Следующее письмо, которое я получил от кабинет-советника Нибура, еще более прояснило настроения при дворе.

«Путбус, 22 августа 1854 г.

…Разумеется, невозможно закрывать глаза на благие намерения, если они даже направлены, по моему мнению, не туда, куда нужно, и реализуются не так, как следует. Я не отрицаю также права блюсти свои интересы, даже если они абсолютно противоположны тому, что я не могу не считать правильным. Но отсутствие правды и ясности может нагнать на меня отчаяние, поэтому я вынужден требовать их. Я не могу упрекнуть нашу политику в нечестности по отношению к другим государствам, но она заслуживает этого упрека по отношению к нам самим. Если бы мы сказали, в чем истинные мотивы такого поведения, вместо того, чтобы делать вид, будто отдельные акты нашей политики логически происходят из ее правильных основных идей, то сейчас наше положение было совершенно иным и мы могли бы многого избежать.

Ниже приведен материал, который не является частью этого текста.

/-- The making of a page line does to a slot what R86 says, whether the slot then goes on or not. -/
theorem State.enterBand_makesRows (s : State) (ps : PageSlot) (ink : Ink) (n serial : Nat) (e ps' : PageSlot)
    (he : e = s.enterBand ((slotMade? (some ps) n).elim ps (·.slot)) ink (slotMade? (some ps) n).isSome serial)
    (h : ps' = e ∨ ps' = e.goOn (n + 1)) : s.MakesRows ink n ps ps' (slotGives ps e n) := by
  by_cases hn : ps.height ≤ n
  · have hm : slotMade? (some ps) n = none := by
      unfold slotMade?
      dsimp only
      rw [if_pos hn]
    have he' : e = ps := by
      rw [he, hm]
      rfl
    rw [he'] at h ⊢
    refine ⟨fun _ => ⟨?_, ?_⟩, fun hlt => absurd hn (by omega)⟩
    · rcases h with h | h
      · exact h
      · rw [h]; exact PageSlot.goOn_exhausted (by omega)
    · unfold slotGives
      rw [hm]
      rfl
  · have hm : slotMade? (some ps) n = some (ps.makeRows n) := by
      unfold slotMade?
      dsimp only
      rw [if_neg hn]
    have he : e = s.enterBand (ps.makeRows n).slot ink true serial := by
      rw [he, hm]
      rfl
    unfold slotGives
    rw [hm]
    dsimp only [Option.elim, Option.isSome, Option.map]
    refine ⟨fun h => absurd h hn, fun _ => ⟨(ps.makeRows n).slot, (ps.makeRows n).rows, ps.line.makeLineRow.faults,
      (ps.picture.makePictureRow ps.held (n % 256 / 4)).faults, ?_⟩⟩
    have hbeq : ∀ r : LineRow, (r == LineRow.marked) = decide (r = .marked) := fun r => by
      cases r <;> rfl
    have hmark : (if ((ps.line.makeLineRow.row == LineRow.marked) && !ps.line.marked) = true then 1 else 0)
        = if ps.line.makeLineRow.row = .marked ∧ ps.line.marked = false then 1 else 0 := by
      rw [hbeq]
      simp
    have hcond : ((true && (ps.makeRows n).slot.cursor % 256 == 0 &&
        decide ((ps.makeRows n).slot.cursor < (ps.makeRows n).slot.height)) = true)
          ↔ ((n + 1) % 256 = 0 ∧ n + 1 < ps.height) := by
      simp [PageSlot.makeRows]
    refine ⟨Capture.makeLineRow_makes _ _ rfl, Capture.makePictureRow_makes _ _ _ _ rfl, rfl, ?_, ?_, rfl, rfl, ?_, ?_, ?_⟩
    · show ({ ps.line.makeLineRow.capture.afterFaults ps.line.makeLineRow.faults with
        marked := ps.line.marked || ((ps.line.makeLineRow.row == .marked) && !ps.line.marked) } : Capture) = _
      rw [Capture.makeLineRow_same, hbeq]
      unfold Capture.afterFaults
      dsimp only [PageSlot.makeRows]
      congr 1
      cases ps.line.marked
      · simp only [Bool.not_false, Bool.and_true, Bool.false_or]
        exact decide_eq_decide.mpr Iff.rfl
      · rfl
    · show (ps.picture.makePictureRow ps.held (n % 256 / 4)).capture.afterFaults _ = _
      rw [Capture.makePictureRow_same]
      rfl
    · simp [PageSlot.makeRows, Capture.becomesFaulted]
    · intro hne
      have hent : e = (ps.makeRows n).slot := by
        rw [he]
        unfold State.enterBand
        rw [if_neg (fun c => hne (hcond.mp c))]
      have hfalse : (true && (ps.makeRows n).slot.cursor % 256 == 0 &&
          decide ((ps.makeRows n).slot.cursor < (ps.makeRows n).slot.height)) = false := by
        rw [Bool.eq_false_iff]; exact fun c => hne (hcond.mp c)
      rw [hent] at h ⊢
      rw [hfalse]
      refine ⟨?_, ?_, by simp⟩
      · rcases h with h | h
        · rw [h]; exact ⟨rfl, .refl _, .refl _⟩
        · rw [h]; exact PageSlot.goOn_goesOn _ _
      · simp only [Bool.false_and, Bool.false_eq_true, if_false, Nat.add_zero]
        exact hmark
    · intro hen
      have hent : e = s.captureBand (ps.makeRows n).slot ink ((n + 1) / 256) serial := by
        rw [he]
        unfold State.enterBand
        rw [if_pos (hcond.mpr hen)]
        rfl
      have hfr : ∀ k, (s.captureBand (ps.makeRows n).slot ink ((n + 1) / 256) serial).goOn k
          = s.captureBand (ps.makeRows n).slot ink ((n + 1) / 256) serial := fun k =>
        PageSlot.goOn_fresh (s.captureLayer_fresh ..) (s.captureLayer_fresh ..) k
      rw [hent, hfr, or_self] at h
      rw [hent]
      have htrue : (true && (s.captureBand (ps.makeRows n).slot ink ((n + 1) / 256) serial).cursor % 256 == 0 &&
          decide ((s.captureBand (ps.makeRows n).slot ink ((n + 1) / 256) serial).cursor <
            (s.captureBand (ps.makeRows n).slot ink ((n + 1) / 256) serial).height)) = true := hcond.mpr hen
      rw [htrue, h]
      refine ⟨rfl, s.captureBand_captures _ ink _ serial (.inl ?_), ?_, ?_⟩
      · show 256 * ((n + 1) / 256) < ps.height
        omega
      · rw [Bool.true_and]
        exact congrArg (· + _) hmark
      · dsimp only
        rw [Bool.true_and]
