/-- Settles O49, by the drive's state: in context the plate is ended, UNLOADING ends, and otherwise the level falls. -/
theorem plateReadyFallEndsPlate : Obligations.PlateReadyFallEndsPlate := by
  intro s hready
  by_cases hcontext : s.drive.state.inContext = true
  · have hact := State.plateReadyFall_of_inContext (s := s.beginStep) hready hcontext
    have hended := endedShort_settle (s := s) (u := s.beginStep.fallen) (r := .plateLost) (by decide) rfl rfl rfl rfl
    rw [← hact] at hended
    obtain ⟨hstore, hscreener, -⟩ := hended.same
    refine ⟨_, exec_plateReadyFall s, by rw [hended.drive]; rfl, fun _ => ?_, fun hu => ?_, fun ho => ?_,
      by rw [hended.drive]; rfl, hstore, hscreener⟩
    · rw [hended.drive]
      exact ⟨rfl, rfl, rfl, hended.job, rfl, hended.ticket⟩
    · rw [hu] at hcontext
      cases hcontext
    · rcases ho with ho | ho | ho <;> rw [ho] at hcontext <;> cases hcontext
  by_cases hunloading : s.drive.state = .unloading
  · have hact := (State.plateReadyFall_of_unloading (s := s.beginStep) hready hunloading).trans
      (State.enterIdle_of_low (s := s.beginStep.fallen) rfl)
    have hsettle : s.beginStep.settle s.beginStep.plateReadyFall = s.beginStep.plateReadyFall := by
      rw [hact]
      exact State.settle_quiet rfl rfl
    refine ⟨_, exec_plateReadyFall s, ?_⟩
    rw [hsettle, hact]
    exact ⟨rfl, fun hc => absurd hc hcontext, fun _ => ⟨rfl, rfl, rfl, rfl⟩, fun ho => by simp [hunloading] at ho,
      rfl, rfl, rfl⟩
  · have hother : s.drive.state = .idle ∨ s.drive.state = .waitPlate ∨ s.drive.state = .halted := by
      cases hs : s.drive.state <;> simp [hs, DriveState.inContext] at hcontext hunloading ⊢
    have hact := State.plateReadyFall_of_other (s := s.beginStep) hready hother
    have hsettle : s.beginStep.settle s.beginStep.plateReadyFall = s.beginStep.fallen := by
      rw [hact]
      exact State.settle_quiet rfl rfl
    refine ⟨_, exec_plateReadyFall s, ?_⟩
    rw [hsettle]
    exact ⟨rfl, fun hc => absurd hc hcontext, fun hu => absurd hu hunloading, fun _ => rfl, rfl, rfl, rfl⟩

/-! ## The spoiling events of the head (R153, R155) -/

/-- Settles O51: each of the three events is the end of the plate short, with its reason. -/
theorem spoilingEventsEndPlate : Obligations.SpoilingEventsEndPlate := by
  intro s c pl x reason himaging hplate hticket hready hevent
  have hreason : reason ≠ .halted := by
    rcases hevent with ⟨-, -, rfl⟩ | ⟨-, -, -, rfl⟩ | ⟨-, -, rfl⟩ <;> decide
  have hexec : exec c s = .next (s.beginStep.settle (s.beginStep.endShort (.spoiled reason))) := by
    have hrequest : s.beginStep.lineReq = s.beginStep.requestLine pl := by
      simp [State.lineReq, himaging, hplate]
    rcases hevent with ⟨rfl, htransfer, rfl⟩ | ⟨rfl, htransfer, hpool, rfl⟩ | ⟨rfl, hstall, rfl⟩
    · show Host.Outcome.next (s.beginStep.settle s.beginStep.lineReq) = _
      rw [hrequest, State.requestLine, if_pos htransfer]
    · show Host.Outcome.next (s.beginStep.settle s.beginStep.lineReq) = _
      rw [hrequest, State.requestLine, if_neg (by simp [htransfer]), show s.beginStep.drive.pool = [] from hpool]
    · show Host.Outcome.next (s.beginStep.settle s.beginStep.stallExpiry) = _
      rw [State.stallExpiry, if_pos ⟨himaging, hstall⟩]
  have hended := endedShort_settle (s := s) (u := s.beginStep) hreason rfl rfl rfl rfl
  obtain ⟨hstore, hscreener, hintake⟩ := hended.same
  obtain ⟨hschedule, hreport, hlatched, hcounts, htouches⟩ := hended.ticket pl x hplate hticket
  refine ⟨_, hexec, ?_, by rw [hended.drive], by rw [hended.drive], by rw [hended.drive], by rw [hended.drive]; rfl,
    hended.job, hschedule, hreport, hlatched, hcounts, htouches, hstore, hscreener, hintake⟩
  rw [hended.drive]
  exact if_pos hready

Истинная причина нашего отказа от участия в венских совещаниях после прибытия англо-французского флота в Дарданеллы [118] и акцентирования нашей поддержки в Петербурге требований западных держав и Австрии заключается в ребяческом страхе, как бы не оказаться исключенными из “европейского концерта” [119] и “не утратить положения великой державы”. Нельзя представить ничего более нелепого, чем это. Ведь болтать об “европейском концерте”, пока две державы ведут войну с третьей, – это прямо-таки деревянное железо; а положением великой державы мы, право, обязаны не благоволению к нам Лондона, Парижа или Вены, а доблести нашего меча. К этому все время примешивается известное раздражение против России, которое я готов понять и разделить, но которому нельзя сейчас поддаваться, потому как это нанесет нам вред. Где нет честности перед самим собой, там нет и ясности. Мы живем и действуем так (хотя все же не столь спонтанно), как в Вене: там, будто в сонном дурмане, они все время ведут себя так, как будто война России уже объявлена. Но как же можно в одно и то же время быть нейтральным, выступать в роли мирного посредника и в то же время рекомендовать вещи, подобные предложениям, сделанным морскими державами [120], – это мой слабый ум не может понять».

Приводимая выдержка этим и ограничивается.